# Import duty/VAT on goods imported from South Africa



## blackedward (8 Jul 2008)

I'm considering importing sporting goods from South Africa. Value approx 5000 euro.

I don't know what import duty if any I'll have to pay upon their arrival. Would they be exempt under the GSP scheme? Thanks


----------



## ccraig (9 Jul 2008)

You can pm me, I have an office in SA


----------



## rabbit (9 Jul 2008)

blackedward said:


> I'm considering importing sporting goods from South Africa. Value approx 5000 euro.


 
Be careful they are not counterfeit goods.   Most brands of sports equipment seem to be made in low cost factories in the far east these days...are you sure the South African goods are legitimate and competive with your competition ?


----------



## blackedward (9 Jul 2008)

Appreciate the concern Rabbit. Its sports hardware manufactured in SA from an established manufacturer so shouldn't be an issue there. 

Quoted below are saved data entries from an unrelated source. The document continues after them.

-- ==== Sys2Proof/Tests/Slice0.lean ====
section
/-! SUPPORT. Tests: words and values of 95_test_vectors.md and of the rules, one step each; and for each
obligation with hypotheses a witness of them (theorem witness_…). -/

namespace Sys2Proof.Tests

open Sys2Proof.Machine

/-! ## States -/

/-- A field of the next state an outcome holds. -/
def after {α : Type} (f : State → α) : Host.Outcome State Fault Refusal → Option α
  | .next s => some (f s)
  | .fault _ => none
  | .refused _ => none

/-- A machine whose unit runs a command in a phase, with its operands and block size latched. -/
def running (i : Instr) (ph : Phase) (lbs : Word) (ops : Vector Word 7) (m : Memory) : State :=
  { State.reset with
    unit :=
      { State.reset.unit with
        status := Status.accepted
        phase := ph
        lopc := encode i
        latch := ops
        lbs := lbs }
    mem := m }

/-- The operands of vector S2. -/
def s2Ops : Vector Word 7 := #v[2#32, 0x1000#32, 0x2000#32, 0x3000#32, 0x4000#32, 3#32, 8#32]

/-- The input of vector S2: (0,0,0) and (2000,0,0) at 0x1000. -/
def s2Mem : Memory := [(0x1006, 0xD0#8), (0x1007, 0x07#8)]

/-- REPACK S2 in a phase. -/
def s2 (ph : Phase) : State := running .repack ph 4#32 s2Ops s2Mem

/-- The operands of vector M1: three 32-bit indices, and of G1 with stride 4. -/
def m1Ops : Vector Word 7 := #v[3#32, 0x5000#32, 0x6000#32, 4#32, 0#32, 0#32, 0#32]

/-- REMAP32 M1 in a phase: indices [1, 0, 1], table [0, 4]. -/
def m1 (ph : Phase) : State :=
  running .remap32 ph 64#32 m1Ops [(0x5000, 1#8), (0x5008, 1#8), (0x6004, 4#8)]

/-- The operands of vector G2: two 16-bit indices. -/
def g2Ops : Vector Word 7 := #v[2#32, 0x5000#32, 0x6000#32, 2#32, 0#32, 0#32, 0#32]

/-- REMAPG G2 in a phase: indices [0, 1], table [0x00012345, 7]. -/
def g2 (ph : Phase) : State :=
  running .remapg ph 64#32 g2Ops
    [(0x5002, 1#8), (0x6000, 0x45#8), (0x6001, 0x23#8), (0x6002, 1#8), (0x6004, 7#8)]

/-- SETBS 0 in a phase (B2). -/
def b2 (ph : Phase) : State := running .setbs ph 64#32 (Vector.replicate 7 0#32) []

/-- The machine with another unit counter `i` and `p`. -/
def withCounters (s : State) (i p : Word) : State := { s with unit := { s.unit with i := i, p := p } }

/-- The machine with another vertex latch and anchor. -/
def withVertex (s : State) (v a : Vec3) : State := { s with unit := { s.unit with v := v, anchor := a } }

/-! ## WellFormed refuses ill-formed words and operations -/

/-- RSV bit 8 set (E4). -/
theorem test_ill_formed_rsv_low : rsvClear 0x00000102#32 = false := by decide

/-- RSV bit 31 set (E5). -/
theorem test_ill_formed_rsv_high : rsvClear 0x80000001#32 = false := by decide

/-- OPC 0x00, 0x05 and 0xFF name no command (E1, E2, E3). -/
theorem test_ill_formed_opc : opcKnown 0x00000000#32 = false ∧ opcKnown 0x00000005#32 = false ∧
    opcKnown 0x000000FF#32 = false := by decide

/-- A word fails when either check fails (R91, R92). -/
theorem test_ill_formed_word : wordWellFormed 0x00000102#32 = false ∧
    wordWellFormed 0x00000005#32 = false := by decide

/-- R98: offsets beyond the window and bits beyond 31 have no meaning. -/
theorem test_ill_formed_host_op : (HostOp.wr 0x40 0#32).wellFormed = false ∧
    (HostOp.rd 0x40).wellFormed = false ∧ (HostOp.bit 0x40 0 0).wellFormed = false ∧
    (HostOp.bit 0x04 32 0).wellFormed = false := by decide

/-! ## Decoding: words written out from R90 and R92, RSV 24 bits then OPC 8 bits -/

theorem test_decode_setbs : decode 0b00000000000000000000000000000001#32 = .ok .setbs := by rfl

theorem test_decode_repack : decode 0b00000000000000000000000000000010#32 = .ok .repack := by rfl

theorem test_decode_remap32 : decode 0b00000000000000000000000000000011#32 = .ok .remap32 := by rfl

theorem test_decode_remapg : decode 0b00000000000000000000000000000100#32 = .ok .remapg := by rfl

/-- E1 to E5. -/
theorem test_decode_illegal : decode 0x00000000#32 = .error .unknownOpcode ∧
    decode 0x00000005#32 = .error .unknownOpcode ∧ decode 0x000000FF#32 = .error .unknownOpcode ∧
    decode 0x00000102#32 = .error .reservedBits ∧ decode 0x80000001#32 = .error .reservedBits :=
  ⟨rfl, rfl, rfl, rfl, rfl⟩

/-- The opcode table's rows: 32 bits, value 1 to 4. -/
theorem test_decode_table : decodeTableWord 32 1 = some .setbs ∧ decodeTableWord 32 2 = some .repack ∧
    decodeTableWord 32 3 = some .remap32 ∧ decodeTableWord 32 4 = some .remapg ∧
    decodeTableWord 32 0x102 = none := by decide

/-- The first step after a word is placed is that command's: SETBS goes from DECODE to SB_WRITE. -/
theorem test_fetch_word_runs : after (fun t => t.unit.phase) (step (State.reset.withFetchWord 32 1)) =
    some .sbWrite := by decide

/-! ## The datapath (95_test_vectors.md section 2) -/

/-- V3, V8, V9: exact, saturated high, saturated low. -/
theorem test_sub16s : sub16s 2000#16 0#16 = 2000 ∧ sub16s 65535#16 0#16 = 32767 ∧
    sub16s 0#16 65535#16 = -32768 := by decide

/-- V4, V5, V6, V7: the ends of the range. -/
theorem test_in_range : inRange (delta 0#16 512#16) = true ∧ inRange (delta 1023#16 512#16) = true ∧
    inRange (delta 1024#16 512#16) = false ∧ inRange (delta 0#16 513#16) = false := by decide

/-- O1, O3, O6. -/
theorem test_ovf : ovf ⟨100#16, 100#16, 2000#16⟩ ⟨100#16, 100#16, 100#16⟩ = true ∧
    ovf ⟨611#16, 100#16, 100#16⟩ ⟨100#16, 100#16, 100#16⟩ = false ∧
    ovf ⟨1000#16, 487#16, 1000#16⟩ ⟨1000#16, 1000#16, 1000#16⟩ = true := by decide

/-- P2, P4, P5, P6, P7, P8. -/
theorem test_packw : packw 517 517 517 = 0x81605814#32 ∧ packw 1023 1023 1023 = 0xFFFFFFFC#32 ∧
    packw 1023 0 0 = 0xFFC00000#32 ∧ packw 0 1023 0 = 0x003FF000#32 ∧ packw 0 0 1023 = 0x00000FFC#32 ∧
    packw 1 2 3 = 0x0040200C#32 := by decide

/-- D1. -/
theorem test_decode_axis : decodeAxis 100#16 (xField 0x81605814#32) = 105 ∧
    decodeAxis 100#16 (yField 0x81605814#32) = 105 ∧ decodeAxis 100#16 (zField 0x81605814#32) = 105 := by
  decide

/-! ## One step of each command -/

/-- B2: BLOCK_SIZE 0, STATUS 0x2. -/
theorem test_setbs_zero : after (fun t => (t.unit.blockSize, t.unit.status.word)) (exec .setbs (b2 .sbWrite)) =
    some (0#32, 0x2#32) := by decide

/-- S1, slot 1: the word 0x81605814 as the bytes 14 58 60 81. -/
theorem test_repack_pack : after (fun t => t.mem.readBytes 0x3004 4)
    (exec .repack (withCounters (withVertex (s2 .rpPack) ⟨105#16, 105#16, 105#16⟩
      ⟨100#16, 100#16, 100#16⟩) 1#32 1#32)) = some [0x14#8, 0x58#8, 0x60#8, 0x81#8] := by decide

/-- S3b: no padding write at `p` = `max` = 3; CAPACITY and the sentinel. -/
theorem test_repack_pad_capacity : after (fun t => (t.unit.status.word, t.unit.result))
    (exec .repack (withCounters (running .repack .rpPad 4#32 (s2Ops.set 6 3#32) s2Mem) 1#32 3#32)) =
    some (0x106#32, 0xFFFFFFFF#32) := by decide

/-- M8: 4 * 0x40000001 mod 2^32 = 4, the entry at 0x6004. -/
theorem test_remap32_wrap : after (fun t => t.unit.tv)
    (exec .remap32 { m1 .rmRdTbl with unit := { (m1 .rmRdTbl).unit with iv := 0x40000001#32 } }) =
    some 4#32 := by decide

/-- M4: MISALIGNED. -/
theorem test_remap32_misaligned : after (fun t => t.unit.status.word)
    (exec .remap32 (running .remap32 .decode 64#32 (m1Ops.set 2 0x6001#32) [])) = some 0x506#32 := by
  decide

/-- G2: the low 16 bits 0x2345 over the first index, its neighbour kept. -/
theorem test_remapg_narrow : after (fun t => t.mem.readBytes 0x5000 4)
    (exec .remapg { g2 .rmWrIdx with unit := { (g2 .rmWrIdx).unit with tv := 0x00012345#32 } }) =
    some [0x45#8, 0x23#8, 1#8, 0#8] := by decide
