-- ==== Sys2Proof/Machine/Interlock.lean ====
section
/-! DEFINITION. The shaft interlock: where the Shutter Unit and the Paternoster Monitor act on one another
(R17, R20, R75 to R81), the release for fire, the reports of a shutter station, night closing, and the
loss of a shutter's station. -/

namespace Sys2Proof.Machine

/-- Judge every landing of `floors`, rising, and hand each judgment over (R20). -/
def judgeLandings (floors : List Nat) (s : State) : State :=
  floors.foldl (fun s f => s.onShut (handLanding s.pat f)) s

/-- The floors whose landing has a SHAFT shutter waiting or obstructed by a car (R20 occasion 2). -/
def waitingFloors (s : State) : List Nat :=
  (List.range 8).filter fun f => s.shut.any fun e => e.2.landing == some f && e.2.waits

/-- Judge every landing of the fire stop set at once and lock with FIRE (R8 case 3, R10, R15, R17). The
judgments are taken in LOCKED at the recorded position. -/
def lockAndJudge (s : State) : State :=
  let s1 := s.onPat fun p => p.lock (some .fire)
  judgeLandings (members s1.pat.fireStop) s1

/-- A landing is added to the fire stop set (R17). R17 has no row for IDLE with the latest report MOVING; the
landing is then added alone: DESIGN CHOICE (unsafe), log 33. -/
def addLanding (f : Nat) (s : State) : State :=
  if s.pat.fireStop.getLsbD f then s
  else
    let s1 := markPat (s.onPat fun p => { p with fireStop := addBit p.fireStop f })
    match s1.pat.state with
    | .unknown => s1
    | .running | .runout => s1.onPat fun p => p.beginStop .fire .stopping
    | .resting =>
      if s1.pat.stopHalted then s1.onPat fun p => { p with state := .stopping }
      else s1.onPat fun p => p.beginStop .fire .stopping
    | .stopping =>
      if s1.pat.stopHalted then s1 else s1.onPat fun p => p.beginStop .fire .stopping
    | .idle | .held =>
      if s1.pat.chain.motion = .stopped then lockAndJudge s1 else s1
    | .locked =>
      if s1.pat.chain.motion = .stopped then lockAndJudge s1 else s1.onPat fun p => p.addCause .fire

/-- What follows an entry into AWAIT_CLEAR (R81): with reason FIRE the landing is handed to the Monitor;
with another reason the landing judgment is asked for and acts at once on each SHAFT shutter of the landing that
waits (R20 occasion 3, R80). -/
def awaitEntered (i : Nat) (s : State) : State :=
  match tget s.shut i with
  | none => s
  | some sh =>
    if sh.state = .awaitClear then
      match sh.landing with
      | none => s
      | some f =>
        if sh.reason = .fire then addLanding f s
        else s.onShut (handLanding s.pat f)
    else s

/-- Put a SHAFT shutter into AWAIT_CLEAR with reason `r` (R81). -/
def enterAwait (i : Nat) (r : Reason) (s : State) : State :=
  awaitEntered i (onShutter s i fun sh => { sh.await with reason := r })

/-- A release for FIRE acts by the shutter's state and kind (R76). -/
def release (i : Nat) (s : State) : State :=
  match tget s.shut i with
  | none => s
  | some sh =>
    let fired := onShutter s i fun sh => { sh with reason := .fire }
    match sh.state, sh.kind with
    | .unknown, _ => s
    | .open, .department => onShutter fired i fun sh => sh.warn s.pat
    | .open, .shaft => enterAwait i .fire s
    | .awaitClear, .department => s
    | .awaitClear, .shaft => if sh.reason = .fire then s else awaitEntered i fired
    | .warning, _ | .descending, _ | .closed, _ | .faulted, _ => fired
    | .raising, .department => onShutter fired i fun sh => sh.drop
    | .raising, .shaft =>
      enterAwait i .fire
        (onShutter s i fun sh => { sh with slot := if sh.slot = some .raise then none else sh.slot })
    | .obstructed, .department =>
      onShutter fired i fun sh =>
        { sh with timer := if sh.timer = none then some (secs 10) else sh.timer }
    | .obstructed, .shaft => if sh.obstruction = some .car then enterAwait i .fire s else fired

/-- Release shutter `i` if zone A or zone B is in FULL_ALARM (R71, R72, R75). -/
def releaseIfAlarm (i : Nat) (s : State) : State :=
  match tget s.shut i with
  | none => s
  | some sh => if sh.inZone s.zoneFull then release i s else s

/-- A zone's entry to FULL_ALARM releases the shutters whose zone A or zone B it is (R75), in rising index:
DESIGN CHOICE (unsafe), log 55; R75 gives no order, and with the chain stopped the first one released puts the
landing into the fire stop set and is judged, while a second one of that landing waits (R17). A shutter whose
other zone is in FULL_ALARM and whose reason is already FIRE is left as it is: R75 says that R76 then changes
nothing (log 8). -/
def releaseZone (z : Nat) (s : State) : State :=
  (tkeys s.shut fun sh => sh.inZone (· == z)).foldl
    (fun s i =>
      match tget s.shut i with
      | none => s
      | some sh =>
        if sh.reason = .fire ∧ sh.inZone (fun y => y != z && s.zoneFull y) then s else release i s) s

/-- The first report after Arm or after the station's return takes the shutter out of UNKNOWN (R71). -/
def Shutter.leaveUnknown (v : Position) (sh : Shutter) : Shutter :=
  let sh := { sh with reason := .none }
  match v with
  | .open => sh.toOpen
  | .closed => sh.close
  | .lowering | .part | .raising => sh.toFaulted .unexpectedReport
  | .jammed => sh.obstructJam

/-- A report acts by the shutter's state and the report's value (R73), less the release that entering OPEN
adds. -/
def Shutter.onReport (v : Position) (sh : Shutter) : Shutter :=
  let unexpected := sh.toFaulted .unexpectedReport
  match sh.state, v with
  | .open, .closed => { sh.close with reason := .manual }
  | .open, .lowering | .open, .part | .open, .jammed => unexpected
  | .awaitClear, .closed | .warning, .closed | .descending, .closed | .obstructed, .closed => sh.close
  | .awaitClear, .lowering | .awaitClear, .part | .awaitClear, .jammed => unexpected
  | .warning, .lowering | .warning, .raising | .warning, .part | .warning, .jammed => unexpected
  | .descending, .raising => unexpected
  | .descending, .part | .descending, .jammed => sh.obstructJam
  | .closed, .open | .raising, .open => sh.toOpen
  | .closed, .raising | .closed, .part | .closed, .jammed => unexpected
  | .raising, .lowering | .raising, .part | .raising, .jammed => unexpected
  | _, _ => sh

/-- A tapped Shutter Position report for shutter `i` (R70, R71, R73). -/
def shutterReport (i : Nat) (v : Position) (s : State) : State :=
  match tget s.shut i with
  | none => s
  | some sh =>
    let s1 := onShutter s i fun sh => { sh with last := some v }
    if sh.state = .unknown then releaseIfAlarm i (onShutter s1 i (Shutter.leaveUnknown v))
    else
      let s2 := onShutter s1 i (Shutter.onReport v)
      if v = .open ∧ (sh.state = .closed ∨ sh.state = .raising) then releaseIfAlarm i s2 else s2

/-- The NIGHT step (R86): every OPEN shutter with the night flag on a floor of the mask. -/
def nightStep (floors : FloorSet) (s : State) : State :=
  (tkeys s.shut fun sh => sh.night && floors.getLsbD sh.floor && sh.state == .open).foldl
    (fun s i =>
      match tget s.shut i with
      | none => s
      | some sh =>
        match sh.kind with
        | .department => onShutter s i fun sh => { sh with reason := Reason.night }.warn s.pat
        | .shaft => enterAwait i .night s) s

/-- A shutter's station goes MISSING (R93). -/
def Shutter.stationLost (sh : Shutter) : Shutter :=
  if sh.state = .unknown then sh else sh.toFaulted .stationMissing

/-- A shutter's station returns (R93): UNKNOWN, the reason kept until the first report. -/
def Shutter.stationBack (sh : Shutter) : Shutter :=
  { sh with state := .unknown, fault := none, obstruction := none, prior := none, timer := none,
            last := none }

end Sys2Proof.Machine
end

My main concern is that I'll be hit with high duties upon the goods arriving here.


----------



## dinjoecurry (9 Jul 2008)

You can check the duty rate before you ship the goods if you have the commodity code The manufacturer in ZA probably would have it When you have the code ask revenue for the rate


----------



## rabbit (10 Jul 2008)

blackedward said:


> I'm considering importing sporting goods from South Africa. Value approx 5000 euro.
> 
> I don't know what import duty if any I'll have to pay upon their arrival. Would they be exempt under the GSP scheme? Thanks


 
There is import duty on sports goods from outside the EC  , as well as vat @ 21%.  I cannot remember the rate of import duty though - it was probably about 10 or 15%.  Be prepared for customs clearance charges as well, unless things have changed from years ago.    If the consignment is a one off or suspicious its not unknown for the customs to open the consignment - break open hardware.

As an aside, do you reckon you will be able to sell the goods ?


----------



## blackedward (10 Jul 2008)

From this:

[broken link removed]

it appears that there's no duty to be paid on sports goods from ZA. I assume VAT at 21% still applies. I think I can reclaim VAT paid at some point though? Finding it hard to find info on the web thats easily understandable on this.

Yeah quite confident I should be able to sell the goods. Good product at a good price relative to the Irish market. Small order to start with anyway so we'll see how it goes


----------



## Jasper91 (15 Jul 2008)

Check out below for duty rate

[broken link removed]

Sports goods covers an awful lot and is to vague a description for customs. Is it clothing/Footwear/or equipment  like tennis rackets/golf clubs. What are they made of?  if  ZA has a derrugation from the standard rate of duty for these goods then most likely you will need a  GSP/Form A  and a Cert of Origin to avail of the reduced rate of duty and don't forget  if the goods are sent on a charges collect basis a portion of the cost of the carraige is included in the calculation of the amount on which you pay VAT on Duty. You also pay VAT on Duty.


----------



## hotelieur (18 Jul 2008)

try http://www.revenue.ie it tells somethings about importing goods outside of EU with contact number for any enquiries.


----------